Can anybody please help how can we get the taskmanager.job.任何人都可以帮助我们如何获得taskmanager.job。 * metrics including custom metrics? * 指标包括自定义指标?
Can you share more of the custom metric code you've used, so we can see it more in context?您能否分享更多您使用过的自定义指标代码,以便我们可以在上下文中看到更多? What you've shared so far isn't obviously correct.到目前为止,您分享的内容显然不正确。 Or the problem could be related to the metric name -- how are you looking for it in Prometheus?或者问题可能与指标名称有关——您如何在 Prometheus 中查找它?

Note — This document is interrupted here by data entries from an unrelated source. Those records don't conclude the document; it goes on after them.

/-- An STN that its checks let go on writes lane after lane. -/
theorem exec_stn_go {s2 : State} (hnb : neighbour x.G.tile d.toNat = some nb) (hok : x.act.find? (stnBad x L e o) = none)
    (hord : ordStop s1 x (o.ord == 2) o.sc.toNat = none)
    (hown : ownPending s1 x.g x.G true (stnBytes e) (x.act.map (fun i => ([i], eaOf x.G i .tile o))) = [])
    (hhold : holdAll s1 x.g x.G true false (x.act.filterMap (fun i => (stnPa x L (s1.partOf x.G) nb (i, stnOff x o i)).map
      (fun pa => ⟨i, eaOf x.G i .tile o, .pa pa false⟩))) = (s2, none)) :
    exec (.stn c d e o) s = .next (settle x c s1 (.done (x.act.foldl (fun s i =>
      stnLane x L (stnBytes e) nb (storeData x.G o.dst (stnBytes e)) s (i, stnOff x o i)) s2) [])) := by
  show execStn c d e o s = _
  unfold execStn
  refine (issueWord_ready hr _).trans ?_
  unfold stnBad stnOff stnBytes at hok
  unfold stnBytes at hown
  unfold stnOff at hhold
  simp only [hL, hnb, hok, hord, hown, hhold, List.isEmpty_nil, Bool.not_true, Bool.false_eq_true, if_false]
  rfl

end

/-! ### One lane -/

section
variable {x : Ctx} {L : Launch} {s : State} {P : Part} {n nb i off : Nat} (val : Nat → Nat × Bool)
variable (hL : s.launchOf x.G = some L) (hP : s.parts.look L.part = some P)
include hL hP

theorem partOf_of_launch : s.partOf x.G = some P := by
  simp only [State.partOf, State.partNo, hL, hP]

/-- A neighbour of no or another partition: the packet is dropped, with its record (18 R383). -/
theorem stnLane_elsewhere (hnb : P.tiles.contains nb = false) :
    stnLane x L n nb val s (i, off) =
      noteDrop s x.G.tile nb P.tag 3 (2 ^ 45 + nb * 2 ^ 24 + off % 2 ^ 24 / 64 * 64) [x.G.launch] := by
  simp only [stnLane, partOf_of_launch hL hP, Option.any_some, hnb, Bool.not_false, if_true]

/-- The unit that receives: the first of the level with the sender's index on that tile (07 R169; log 27). -/
theorem stnPa_in_partition {lv : Nat} (hlv : L.rc.lowest 3 = some lv) (hnb : P.tiles.contains nb = true) :
    stnPa x L (s.partOf x.G) nb (i, off) =
      (L.tm.find? (fun q => q.tile == nb && L.rc.idx lv (q.unit * L.rc.lanesOf lv) == L.rc.idx lv (x.G.lin + i))).map
        (fun q => tmPa nb (q.base + off)) := by
  simp only [stnPa, partOf_of_launch hL hP, Option.any_some, hnb, Bool.not_true, Bool.false_eq_true, if_false, hlv]

/-- A tile of the partition without the counterpart. -/
theorem stnLane_no_unit {lv : Nat} (hlv : L.rc.lowest 3 = some lv) (hnb : P.tiles.contains nb = true)
    (hq : L.tm.find? (fun q => q.tile == nb && L.rc.idx lv (q.unit * L.rc.lanesOf lv) == L.rc.idx lv (x.G.lin + i)) = none) :
    stnLane x L n nb val s (i, off) = s.updPart L.part (fun p => { p with stndrop := (p.stndrop + 1) % 2 ^ 32 }) := by
  have hpa := stnPa_in_partition (i := i) (off := off) hL hP hlv hnb
  rw [hq, partOf_of_launch hL hP] at hpa
  simp only [stnLane, partOf_of_launch hL hP, Option.any_some, hnb, Bool.not_true, Bool.false_eq_true, if_false, hpa,
    Option.map_none, hlv, Option.isNone_some]

/-- The counterpart's bytes take the datum; its poison mark, when it has one, marks the line. -/
theorem stnLane_bytes {lv : Nat} {q : Alloc} (hlv : L.rc.lowest 3 = some lv) (hnb : P.tiles.contains nb = true)
    (hq : L.tm.find? (fun q => q.tile == nb && L.rc.idx lv (q.unit * L.rc.lanesOf lv) == L.rc.idx lv (x.G.lin + i)) = some q) (l : Nat) :
    (stnLane x L n nb val s (i, off)).byteAt l =
      (writePa s (some x.g) L.part (tmPa nb (q.base + off)) n (val i).1).byteAt l := by
  have hpa := stnPa_in_partition (i := i) (off := off) hL hP hlv hnb
  rw [hq, partOf_of_launch hL hP] at hpa
  simp only [stnLane, partOf_of_launch hL hP, Option.any_some, hnb, Bool.not_true, Bool.false_eq_true, if_false, hpa,
    Option.map_some]
  split
  · rfl
  · rfl

end

theorem noteDrop_mem_groups (s : State) (src dst tag cls addr : Nat) (who : List Nat) :
    (noteDrop s src dst tag cls addr who).mem = s.mem ∧ (noteDrop s src dst tag cls addr who).groups = s.groups := by
  unfold noteDrop
  dsimp only
  split
  · rw [State.updPart_rest]
    exact ⟨rfl, rfl⟩
  · exact ⟨rfl, rfl⟩

/-- Settles O22: the word by its checks, and one lane's store by what the neighbour tile holds. -/
theorem neighbourStores : Obligations.NeighbourStores := by
  unfold Obligations.NeighbourStores
  constructor
  · intro c d e o s s1 x L n off hr hL
    refine ⟨fun hnb => exec_stn_beyond_grid hr hL hnb, fun nb hnb => ⟨?_, ?_⟩⟩
    · intro i hi hbad hlow hact
      refine exec_stn_bad_offset hr hL hnb (find?_eq_of_first hact hi (stnBad_eq_true.2 hbad) ?_)
      exact fun j hj hji => stnBad_eq_false.2 (hlow j hj hji)
    · intro s2 hok hord hown hhold s3 hgroups
      have hnone : x.act.find? (stnBad x L e o) = none :=
        List.find?_eq_none.2 (fun i hi => by rw [stnBad_eq_false.2 (hok i hi)]; decide)
      exact ⟨_, exec_stn_go hr hL hnb hnone hord hown hhold, done_passed hr hgroups⟩
  · intro x L n nb i off val s P lv _ hL hP hlv hstill
    refine ⟨fun hnb => ?_, fun hnb => ⟨stnLane_no_unit val hL hP hlv hnb, ?_⟩⟩
    · rw [stnLane_elsewhere val hL hP hnb]
      exact noteDrop_mem_groups _ _ _ _ _ _ _
    · intro q hq hspace l
      have hb := stnLane_bytes (n := n) (off := off) val hL hP hlv hnb hq
      have hspace' : spaceOf (tmPa nb (q.base + off)) < 2 := by omega
      refine ⟨fun k hk => ?_, fun loc hloc => ?_⟩
      · rw [hb]
        exact byteAt_writePa_inside s _ _ _ _ _ hspace' (hstill.quiet _) k hk
      · rw [hb]
        exact byteAt_writePa_outside s _ _ _ _ _ hspace' (hstill.quiet _) loc hloc

end Sys2Proof.Machine
end

section
/-!
PROOF of PassingAndMapsWords (07 R163, R167, R171 to R173; 12 R282; 14 R322).
-/

namespace Sys2Proof.Machine

/-! ### Fences, prefetches, hints -/

section
variable {c : Ctl} {o : OpM} {s s1 : State} {x : Ctx}

theorem fenceAcq_go (hr : ready c { chnOk := false } s = some (x, s1)) (hred : slgReds s1 x.g x.G x.act = false) :
    execFenceAcq c o s = .next (settle x c s1 (.done s1 [])) := by
  unfold execFenceAcq
  refine (issueWord_ready hr _).trans ?_
  simp only [hred, Bool.false_eq_true, if_false]

theorem fenceWait_go (hr : ready c { chnOk := false } s = some (x, s1))
    (hstop : relStop s1 x x.act (decide (4 ≤ o.sc.toNat)) = none) :
    fenceWait c o s = .next (settle x c s1 (.done s1 [])) := by
  unfold fenceWait
  refine (issueWord_ready hr _).trans ?_
  simp only [hstop]

end

/-- A word of the table passes once what it waits for has come. -/
theorem exec_of_passRule {i : Instr} {c : Ctl} {m : Meta} {may : State → Ctx → Bool} {s s1 : State} {x : Ctx}
    (h : passRule i = some (c, m, may)) (hr : ready c m s = some (x, s1)) (hmay : may s1 x = true) :
    exec i s = .next (settle x c s1 (.done s1 [])) := by
  cases i <;> simp only [passRule, Option.some.injEq, Prod.mk.injEq, reduceCtorEq] at h
  case fenceAcq c o =>
    obtain ⟨rfl, rfl, rfl⟩ := h
    exact fenceAcq_go (o := o) hr (by simpa using hmay)
  case fenceRel c o | fenceFull c o =>
    obtain ⟨rfl, rfl, rfl⟩ := h
    exact fenceWait_go hr (by simpa using hmay)
  case prf c o =>
    obtain ⟨rfl, rfl, rfl⟩ := h
    show execPrf c o s = _
    unfold execPrf
    exact issueWord_ready hr _
  case rgn c o =>
    obtain ⟨rfl, rfl, rfl⟩ := h
    show execRgn c o s = _
    unfold execRgn
    exact issueWord_ready hr _

/-! ### SFLUSH.c (12 R282) -/

theorem State.coreAt_updCore (s : State) (tile core : Nat) (f : Core → Core) :
    (s.updCore tile core f).coreAt tile core = f (s.coreAt tile core) := by
  unfold State.updCore State.coreAt
  rw [State.setCore_cores, FMap.lookD_setAt, if_pos rfl]

/-- An entry of a filtered table is one that the filter accepts. -/
theorem FMap.look_keep_some {α : Type} {m : FMap α} {f : Nat → α → Bool} {k : Nat} {a : α} (h : (m.keep f).look k = some a) :
    f k a = true := by
  induction m with
  | nil => cases h
  | cons e m ih =>
    unfold FMap.keep at h ih
    rw [List.filter_cons] at h
    split at h
    · rename_i he
      rw [FMap.look_cons] at h
      split at h
      · rename_i hk
        rw [← hk, ← Option.some.inj h]
        exact he
      · exact ih h
    · exact ih h

/-- Of a state, write-backs of dirty lines change the partitions alone, whose dirty logs may note them (17 R371). -/
theorem noteBack_rest (s : State) (ls : List (Nat × Nat)) : noteBack s ls = { s with parts := (noteBack s ls).parts } := by
  have hdirty : ∀ (t : State) (p a : Nat), markDirty t p a = { t with parts := (markDirty t p a).parts } := by
    intro t p a
    unfold markDirty
    split
    · exact State.updPart_rest _ _ _
    · rfl
  unfold noteBack
  split
  · refine List.foldlRecOn ls _ (motive := fun t : State => t = { s with parts := t.parts }) rfl (fun t ht b _ => ?_)
    rw [hdirty, ht]
  · rfl

theorem noteBack_groups (s : State) (ls : List (Nat × Nat)) : (noteBack s ls).groups = s.groups := by rw [noteBack_rest]
theorem noteBack_cores (s : State) (ls : List (Nat × Nat)) : (noteBack s ls).cores = s.cores := by rw [noteBack_rest]

theorem writeBackL1_groups (s : State) (tile core : Nat) : (writeBackL1 s tile core).groups = s.groups := noteBack_groups _ _

theorem writeBackL1_cores (s : State) (tile core : Nat) :
    (writeBackL1 s tile core).cores = (s.updCore tile core (fun c => { c with l1 := c.l1.keep (fun _ d => !d) })).cores :=
  noteBack_cores _ _

/-- The core's L1 keeps its clean lines alone. -/
theorem writeBackL1_l1 (s : State) (tile core : Nat) :
    ((writeBackL1 s tile core).coreAt tile core).l1 = (s.coreAt tile core).l1.keep (fun _ d => !d) := by
  rw [State.coreAt, writeBackL1_cores, ← State.coreAt, State.coreAt_updCore]

/-- A word's end changes the groups alone. -/
theorem settle_done_cores (x : Ctx) (c : Ctl) (s sX : State) (npc : FMap (BitVec 64)) :
    (settle x c s (.done sX npc)).cores = sX.cores := by
  show (sX.updGroup x.g _).cores = _
  unfold State.updGroup
  split <;> rfl

theorem exec_sflushC_go {c : Ctl} {o : OpE} {s s1 : State} {x : Ctx} (hr : ready c { sOnly := true, chnOk := false } s = some (x, s1)) :
    exec (.sflushC c o) s = .next (settle x c s1 (.done (writeBackL1 s1 x.G.tile x.G.core) [])) := by
  show execSflushC c o s = _
  unfold execSflushC
  exact issueWord_ready hr _

/-! ### MAPS and MAPS.un (07 R173; 14 R322) -/

/-- The entry that a map makes. -/
theorem mapsDo_entry (x : Ctx) (L : Launch) (n va len off : Nat) (pas : List (Nat × Nat)) (s : State) :
    ((mapsDo x L n va len off pas s).coreAt x.G.tile x.G.core).maps.look n =
      some ⟨x.G.launch, L.part, va, len, pas, off, storeLoc x.G.tile x.G.core (L.scrBase x.G.lin + off)⟩ := by
  unfold mapsDo
  rw [State.coreAt_updCore]
  show (FMap.setAt _ n _).look n = _
  rw [FMap.look_setAt, if_pos rfl]

/-- The launch's own entry, or none, and no live entry's range met: MAPS may have the entry. -/
def mapsFree (x : Ctx) (L : Launch) (n va len : Nat) (s : State) : Bool :=
  ((s.coreAt x.G.tile x.G.core).maps.look n).all (fun e => e.launch == x.G.launch) &&
    !(s.coreAt x.G.tile x.G.core).maps.any (fun e => e.2.part == L.part && decide (e.2.va < va + len) && decide (va < e.2.va + e.2.len))

section
variable {c : Ctl} {o : OpE} {s s1 : State} {x : Ctx}

/-- A MAPS that its address checks and the walks let go on maps the range where it may have the entry. -/
theorem exec_maps_go {s2 : State} {L : Launch} {pas : List (Nat × Nat)} {va off len : Nat}
    (hr : ready c { (((({} : Meta).read false o.a false).read false o.b false).write o.dst false) with chnOk := false } s = some (x, s1))
    (hL : s1.launchOf x.G = some L) (hva : src64 x o.a = va) (hoff : src64 x o.b % 2 ^ 32 = off) (hlen : src64 x o.b / 2 ^ 32 = len)
    (ha : va % 4096 = 0) (hb : off % 4096 = 0) (hc : len % 4096 = 0) (h0 : len ≠ 0) (htop : va + len ≤ 2 ^ 48)
    (hscr : off + len ≤ L.rc.scr)
    (hpas : mapsPages x L.part ((va + len - va / granBytes * granBytes + granBytes - 1) / granBytes) s1 (va / granBytes * granBytes) [] =
      (s2, .ok pas))
    (hlock : mapsFree x L (o.bits 48 45) va len s2 = true → (mapsLines va len pas).find? (s2.lockedFor (some x.g)) = none) :
    exec (.maps c o) s = .next (settle x c s1 (donePred x
      (if mapsFree x L (o.bits 48 45) va len s2 then mapsDo x L (o.bits 48 45) va len off pas s2 else s2) o.dst
      (mapsFree x L (o.bits 48 45) va len s2))) := by
  show execMaps c o s = _
  unfold execMaps
  refine (issueWord_ready hr _).trans ?_
  have hmis : (va % 4096 != 0 || off % 4096 != 0 || len % 4096 != 0 || len == 0) = false := by simp [ha, hb, hc, h0]
  simp only [hva, hoff, hlen, hL, hmis, Bool.false_eq_true, if_false, if_neg (Nat.not_lt.2 htop), if_neg (Nat.not_lt.2 hscr), hpas]
  unfold mapsFree at hlock ⊢
  -- another launch's entry, or a range met, answers false; else the range is mapped
  generalize hcl : List.any (s2.coreAt x.G.tile x.G.core).maps _ = clash at hlock ⊢
  cases hlook : (s2.coreAt x.G.tile x.G.core).maps.look (o.bits 48 45) with
  | none =>
    rw [hlook] at hlock
    cases clash
    · simp only [Option.all_none, Bool.not_false, Bool.and_self, Bool.or_self, Bool.false_eq_true, if_false, if_true, hlock rfl]
    · simp only [Option.all_none, Bool.not_true, Bool.and_false, Bool.or_true, Bool.false_eq_true, if_false, if_true]
  | some e =>
    rw [hlook] at hlock
    cases hown : e.launch == x.G.launch
    · simp only [Option.all_some, bne, hown, Bool.not_false, Bool.false_and, Bool.true_or, Bool.false_eq_true, if_false, if_true]
    · cases clash
      · have hfree := hlock (by simp only [Option.all_some, hown, Bool.not_false, Bool.and_self])
        simp only [Option.all_some, bne, hown, Bool.not_false, Bool.not_true, Bool.and_self, Bool.or_self, Bool.false_eq_true,
          if_false, if_true, hfree]
      · simp only [Option.all_some, Bool.not_true, Bool.and_false, Bool.or_true, Bool.false_eq_true, if_false, if_true]

/-- Has the launch of the group an entry of this number on the core? -/
def mapsOwn (x : Ctx) (n : Nat) (s : State) : Bool :=
  match (s.coreAt x.G.tile x.G.core).maps.look n with | some e => e.launch == x.G.launch | none => false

You'll find a working example of a custom metric in https://docs.immerok.cloud/docs/how-to-guides/development/measuring-latency/ .您将在https://docs.immerok.cloud/docs/how-to-guides/development/measuring-latency/中找到自定义指标的工作示例。
Note: I work for Immerok.注意:我为 Immerok 工作。
Update:更新:
It sounds like the problem is probably on the Prometheus side of things.听起来问题可能出在普罗米修斯方面。
A couple of things to check:要检查的几件事:
metrics.reporters: prom
, but didn't share it above.我假设您在配置中有一行显示metrics.reporters: prom
,但上面没有分享。https://flink.apache.org/features/2019/03/11/prometheus-monitoring.html is a bit dated, but still relevant. https://flink.apache.org/features/2019/03/11/prometheus-monitoring.html有点过时,但仍然相关。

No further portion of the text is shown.